ШТИРЛИЦ, ГАНС (Барилоче, сорок седьмой)
__________________________________________________________________________
- Иди к ним, иди, - взмолился Ганс. - Это акулы, они набиты деньгами
и не умеют кататься, их перехватит дон Антонио, иди же, только ты можешь
затащить их к нам!
- Не суетись, дурашка, - Штирлиц усмехнулся. - Если они американцы, а
они, действительно, скорее всего американцы, подойди к ним сам, янки любят
тех, кто говорит через пень колоду и с акцентом, им нравится все
иностранное... Я их отпугну нью-йоркским акцентом, они своих боятся - те
обдерут их за милую душу.
Ганс, не отрываясь от окошка, заросшего ледяным плюшем, посреди
которого он выскоблил щелочку и расширил ее быстрым, пульсирующим
дыханием, цепко наблюдал за тем, как семь человек - пять мужчин и две
женщины, одетые по-американски, достаточно скромно и в высшей мере удобно,
но явно не для горнолыжных катаний, - топтались на месте, поглядывая то на
коттедж Отто Вальтера, то на прокатный пункт дона Антонио.
- Они меня не поймут, Макс, я же говорю по-английски с грехом
пополам! И потом я смущаюсь, я не умею заманивать, это унизительно!
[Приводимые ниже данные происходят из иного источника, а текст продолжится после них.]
/-- At the gearing stage a geared station's step: num = Δd × CPR + residue, the target advances by floor(num / C_nm) and the
residue is what is left, from 0 to C_nm − 1; over any stretch of computations the steps and the residue account for every Δd
exactly; a station that is not geared keeps target and residue (R58). -/
def Obligations.GearingIsExact : Prop :=
  (∀ (r : StationRec) (d : Int), r.state ≠ .locked → r.state ≠ .slip → r.gear d = r) ∧
  (∀ (r : StationRec) (d : Int), r.state = .locked ∨ r.state = .slip → 0 < r.cnm →
    (r.gear d).residue = (d * r.block.cpr + r.residue) % r.cnm ∧ 0 ≤ (r.gear d).residue ∧ (r.gear d).residue < r.cnm ∧
    (-9223372036854775808 ≤ r.tLast + (d * r.block.cpr + r.residue) / r.cnm →
      r.tLast + (d * r.block.cpr + r.residue) / r.cnm ≤ 9223372036854775807 →
      r.gear d = { r with tNext := r.tLast + (d * r.block.cpr + r.residue) / r.cnm,
                          residue := (d * r.block.cpr + r.residue) % r.cnm })) ∧
  (∀ (s : State) (n : Station) (r : StationRec), s.stations[n] = some r →
    ∃ x, (gearStage s).stations[n] = some x ∧ x.tNext = (r.gear s.axle.adv).tNext ∧ x.tLast = r.tLast ∧
      x.residue = (r.gear s.axle.adv).residue) ∧
  ∀ (r : StationRec) (l : List Int), r.state = .locked ∨ r.state = .slip → 0 < r.cnm → 0 ≤ r.residue → r.residue < r.cnm →
    r.tLast.natAbs + (l.map fun d => d.natAbs * r.block.cpr).sum + r.cnm.natAbs ≤ 4611686018427387904 →
    let t := l.foldl (fun r d => { r.gear d with tLast := (r.gear d).tNext }) r
    (t.tLast - r.tLast) * r.cnm + t.residue = (l.map fun d : Int => d * (r.block.cpr : Int)).sum + r.residue

/-- The judging of an observation. Accepted: measured position, baseline, streaks, age and drive values are taken; in LOCKED and
SLIP the error is target minus position, held within its limit with ERROR_CLAMP, and the windows move the station between the two;
in CAPTURE the streak rises or restarts and completes the capture; in IDLE and FAULTED nothing moves. A TRIPPED drive faults the
station. SILENT and DISAGREE, and JUMP beyond JUMP_LIMIT in every state but FAULTED, count a miss where the state counts them,
fault the station beyond MISS_LIMIT, and leave position, error and drive values, by which the windows judge on. SLIP_TIME and
CAPTURE_LIMIT fault a station that is in SLIP or CAPTURE too long. A faulted station has its raise first and then its STATION
report; CYCLE_CLOSE makes the raises and reports of every judging in station-number order (O52). A changed circumference trim is
judged as the record it makes, a geared station in CAPTURE (its age: log 25). CYCLE_CLOSE leaves every station with a record so:
judged by the observation it has formed and the run cycle count it leaves, then geared by the axle's Δd (O53), given the ff of V'
and the ff before it as interval ff, and assembled with the monitor's cross term (O55); the engaged stations have gone idle before
where the close entered SAFE. RUN and STOPPING judge and assemble alike, so the state left stands for the one of before (R51 to
R56, R65 to R70; and rules 49, 59, 71 and 76). -/
def Obligations.JudgingMovesTheStation : Prop :=
  (∀ (n : Station) (p : Params) (op : OpState) (now count : Word32) (force : Int) (drive : DriveState) (trip : Nat)
     (resp : Option ServiceResponse) (r : StationRec),
     r.state = .locked → r.baseline = true → p.circTrim[n] = r.trimPpm → op ≠ .settle → r.miss < p.missLimit →
     p.missLimit ≤ 15 →
     let delta := countDelta count r.lastRaw
     let pos := r.measured + delta
     let j := judge n p op now (.valid count force drive trip resp) r
     ((delta - (r.tNext - r.tAccept)).natAbs ≤ p.jumpLimit → drive ≠ .tripped → p.slipWindow ≤ 4000000 →
       -9223372036854775808 ≤ pos → pos ≤ 9223372036854775807 →
       let taken := { r with tLast := r.tNext, tAccept := r.tNext, measured := pos, lastRaw := count, lastAt := now,
                             since := 0, miss := 0, judgement := some .accepted, force := some force, drive := some drive,
                             trip := some trip, e := r.tNext - pos }
       ((r.tNext - pos).natAbs ≤ p.slipWindow → j = { r := taken, events := [] }) ∧
       (p.slipWindow < (r.tNext - pos).natAbs → (r.tNext - pos).natAbs ≤ 16777215 →
         j = { r := { taken with state := .slip, slipTimer := 0 },
               events := [.changed .locked { taken with state := .slip, slipTimer := 0 } .slipped] }) ∧
       (16777215 < (r.tNext - pos).natAbs → j = faultedAs n op .locked
         { taken with e := (r.tNext - pos).sign * 16777215 } .errorClamp .stationSlip none)) ∧
     (p.jumpLimit < (delta - (r.tNext - r.tAccept)).natAbs → r.e.natAbs ≤ p.slipWindow →
       j = { r := { r with tLast := r.tNext, since := min 65535 (r.since + 1), miss := r.miss + 1,
                           judgement := some (.missed .jump) }, events := [] })) ∧
  (∀ (n : Station) (p : Params) (op : OpState) (now count : Word32) (force : Int) (drive : DriveState) (trip : Nat)
     (resp : Option ServiceResponse) (r : StationRec), p.circTrim[n] = r.trimPpm →
     let geared := r.state = .locked ∨ r.state = .slip
     let delta := countDelta count r.lastRaw
     let pos := if r.baseline then r.measured + delta else count.toNat
     let since := min 65535 (r.since + 1)
     let age := if r.state = .capture then min 65535 (r.age + 1) else r.age
     let taken : StationRec :=
       { r with tLast := if geared then r.tNext else r.tLast, tAccept := if geared then r.tNext else r.tAccept,
                e := if geared then r.tNext - pos else r.e, age := age, measured := pos, baseline := true, lastRaw := count,
                lastAt := now, since := 0, miss := 0, judgement := some .accepted, force := some force, drive := some drive,
                trip := some trip }
     let j := judge n p op now (.valid count force drive trip resp) r
     r.state = .faulted ∨ r.baseline = false ∨ (delta - expectedMove r).natAbs ≤ p.jumpLimit →
     -9223372036854775808 ≤ pos → pos ≤ 9223372036854775807 →
     (geared → drive ≠ .tripped → 16777215 < (r.tNext - pos).natAbs →
       j = faultedAs n op r.state { taken with e := (r.tNext - pos).sign * 16777215 } .errorClamp .stationSlip none) ∧
     ((geared → (r.tNext - pos).natAbs ≤ 16777215) →
     (r.state = .idle → drive ≠ .tripped → j = { r := taken, events := [] }) ∧
     (r.state = .faulted → drive ≠ .tripped ∨ r.cause = some .driveTrip → j = { r := taken, events := [] }) ∧
     (r.state = .slip → drive ≠ .tripped → (r.tNext - pos).natAbs ≤ p.lockWindow → p.lockWindow < p.slipWindow →
       let x := { taken with state := .locked, slipTimer := 0 }
       j = { r := x, events := [.changed .slip x .relocked] }) ∧
     (r.state = .slip → drive ≠ .tripped → p.lockWindow < (r.tNext - pos).natAbs → r.slipTimer + 1 ≤ p.slipTime →
       p.slipTime ≤ 65534 → j = { r := { taken with slipTimer := r.slipTimer + 1 }, events := [] }) ∧
     (r.state = .slip → drive ≠ .tripped → p.lockWindow < (r.tNext - pos).natAbs → p.slipTime < min 65535 (r.slipTimer + 1) →
       j = faultedAs n op .slip taken .slipTime .stationSlip none) ∧
     (r.state = .capture → drive ≠ .tripped →
       let within := r.baseline = true ∧ ((delta * 256).tdiv since - r.intervalFf).natAbs ≤ p.captureWindow
       let streak := min 64 (r.streak + 1)
       (within → p.captureCycles ≤ streak →
         let x := { taken with state := .locked, streak := streak, tLast := pos, tAccept := pos, residue := 0, e := 0,
                               slipTimer := 0 }
         j = { r := x, events := [.changed .capture x .captured] }) ∧
       (within → streak < p.captureCycles → age ≤ p.captureLimit →
         j = { r := { taken with streak := streak }, events := [] }) ∧
       (¬within → 1 ≤ p.captureCycles → age ≤ p.captureLimit → j = { r := { taken with streak := 0 }, events := [] }) ∧
       ((within → streak < p.captureCycles) → 1 ≤ p.captureCycles → p.captureLimit < age →
         j = faultedAs n op .capture taken .captureFail .captureFail none)) ∧
     (drive = .tripped → ¬(r.state = .faulted ∧ r.cause = some .driveTrip) →
       j = faultedAs n op r.state taken .driveTrip .driveTrip (some (.trip trip))))) ∧
  (∀ (n : Station) (p : Params) (op : OpState) (now : Word32) (r : StationRec) (obs : Observation) (cause : MissCause),
     p.circTrim[n] = r.trimPpm →
     (cause = .silent ∧ obs = .silent) ∨ (cause = .disagree ∧ obs = .disagree) ∨
       (cause = .jump ∧ r.state ≠ .faulted ∧ r.baseline = true ∧ ∃ count force drive trip resp,
         obs = .valid count force drive trip resp ∧ p.jumpLimit < (countDelta count r.lastRaw - expectedMove r).natAbs) →
     let counted := op ≠ .settle ∧ (r.state ≠ .faulted ∨ r.faultCommand = .follow)
     let age := if r.state = .capture then min 65535 (r.age + 1) else r.age
     let missed (miss : Nat) : StationRec :=
       { r with tLast := if r.state = .locked ∨ r.state = .slip then r.tNext else r.tLast, since := min 65535 (r.since + 1),
                age := age, miss := miss, judgement := some (.missed cause) }
     let j := judge n p op now obs r
     (counted → p.missLimit < min 16 (r.miss + 1) → j = faultedAs n op r.state (missed (min 16 (r.miss + 1)))
       (match cause with | .silent => .lostSilent | .disagree => .lostDisagree | .jump => .lostJump) .stationLost none) ∧
     ∀ miss, (counted → miss = r.miss + 1 ∧ r.miss + 1 ≤ p.missLimit ∧ p.missLimit ≤ 15) → (¬counted → miss = r.miss) →
       (r.state = .idle ∨ r.state = .faulted → j = { r := missed miss, events := [] }) ∧
       (r.state = .locked → r.e.natAbs ≤ p.slipWindow → j = { r := missed miss, events := [] }) ∧
       (r.state = .locked → p.slipWindow < r.e.natAbs →
         let x := { missed miss with state := .slip, slipTimer := 0 }
         j = { r := x, events := [.changed .locked x .slipped] }) ∧
       (r.state = .capture → 1 ≤ p.captureCycles → age ≤ p.captureLimit →
         j = { r := { missed miss with streak := 0 }, events := [] }) ∧
       (r.state = .capture → 1 ≤ p.captureCycles → p.captureLimit < age →
         j = faultedAs n op .capture (missed miss) .captureFail .captureFail none) ∧
       (r.state = .slip → r.e.natAbs ≤ p.lockWindow →
         let x := { missed miss with state := .locked, slipTimer := 0 }
         j = { r := x, events := [.changed .slip x .relocked] }) ∧
       (r.state = .slip → p.lockWindow < r.e.natAbs → r.slipTimer + 1 ≤ p.slipTime → p.slipTime ≤ 65534 →
         j = { r := { missed miss with slipTimer := r.slipTimer + 1 }, events := [] }) ∧
       (r.state = .slip → p.lockWindow < r.e.natAbs → p.slipTime < min 65535 (r.slipTimer + 1) →
         j = faultedAs n op .slip (missed miss) .slipTime .stationSlip none)) ∧
  (∀ (n : Station) (p : Params) (op : OpState) (now : Word32) (obs : Observation) (r : StationRec),
    p.circTrim[n] ≠ r.trimPpm →
    let ppm := p.circTrim[n]
    let x := { r with trimPpm := ppm, cnm := roundDiv ((r.block.circ : Int) * (1000000 + ppm)) 1000 }
    let y := { x with state := .capture, streak := 0, age := 0, e := 0, residue := 0, slipTimer := 0 }
    (r.state = .locked ∨ r.state = .slip → judge n p op now obs r =
      { r := (judge n p op now obs y).r, events := .changed r.state y .trimChange :: (judge n p op now obs y).events }) ∧
    (r.state = .capture → judge n p op now obs r = judge n p op now obs { x with streak := 0 }) ∧
    (r.state = .idle ∨ r.state = .faulted → judge n p op now obs r = judge n p op now obs x)) ∧
  ∀ s : State, s.link.running = true → ∃ t, exec .cycleClose s = .next t ∧
    ∀ n : Station, (s.stations[n] = none → t.stations[n] = none) ∧
      ∀ r, s.stations[n] = some r → ∃ obs, t.link.st[n].obs = some obs ∧
        let r := if s.run.op ≠ .safe ∧ t.run.op = .safe ∧ engagedIn r then idled r else r
        let x := (judge n s.params t.run.op t.run.count obs r).r.gear t.axle.adv
        let ff := max (-2147483648) (min 2147483647 (roundDiv (t.axle.v * x.block.cpr) (256 * x.cnm)))
        t.stations[n] = some ({ x with intervalFf := x.ff, ff := ff }.assemble s.params t.run.op ((t.monitor.cross[n]).getD 0))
- Ну-ну, - сказал Штирлиц и поднялся. - Попробую. Пожелай мне ни пуха
ни пера.
На улице было достаточно холодно, но ветер с Кордильер уже не
задувал; значит, через час-другой солнце начнет припекать; снег прихвачен
ледяной корочкой, кататься нельзя, унесет со склона, разобьешься о камни;
пока-то американцев экипируешь, пока-то поднимешь на вершину, об®яснишь,
как надо п л у ж и т ь - спускаться, постоянно притормаживая, -
установится погода, день будет отменным.
- Я вас заждался, - крикнул Штирлиц американцам издали. - Уже полгода
жду! Всех катал - и англичан, и голландцев, и французов, - а вот настоящих
янки не поднимал на вершину ни разу!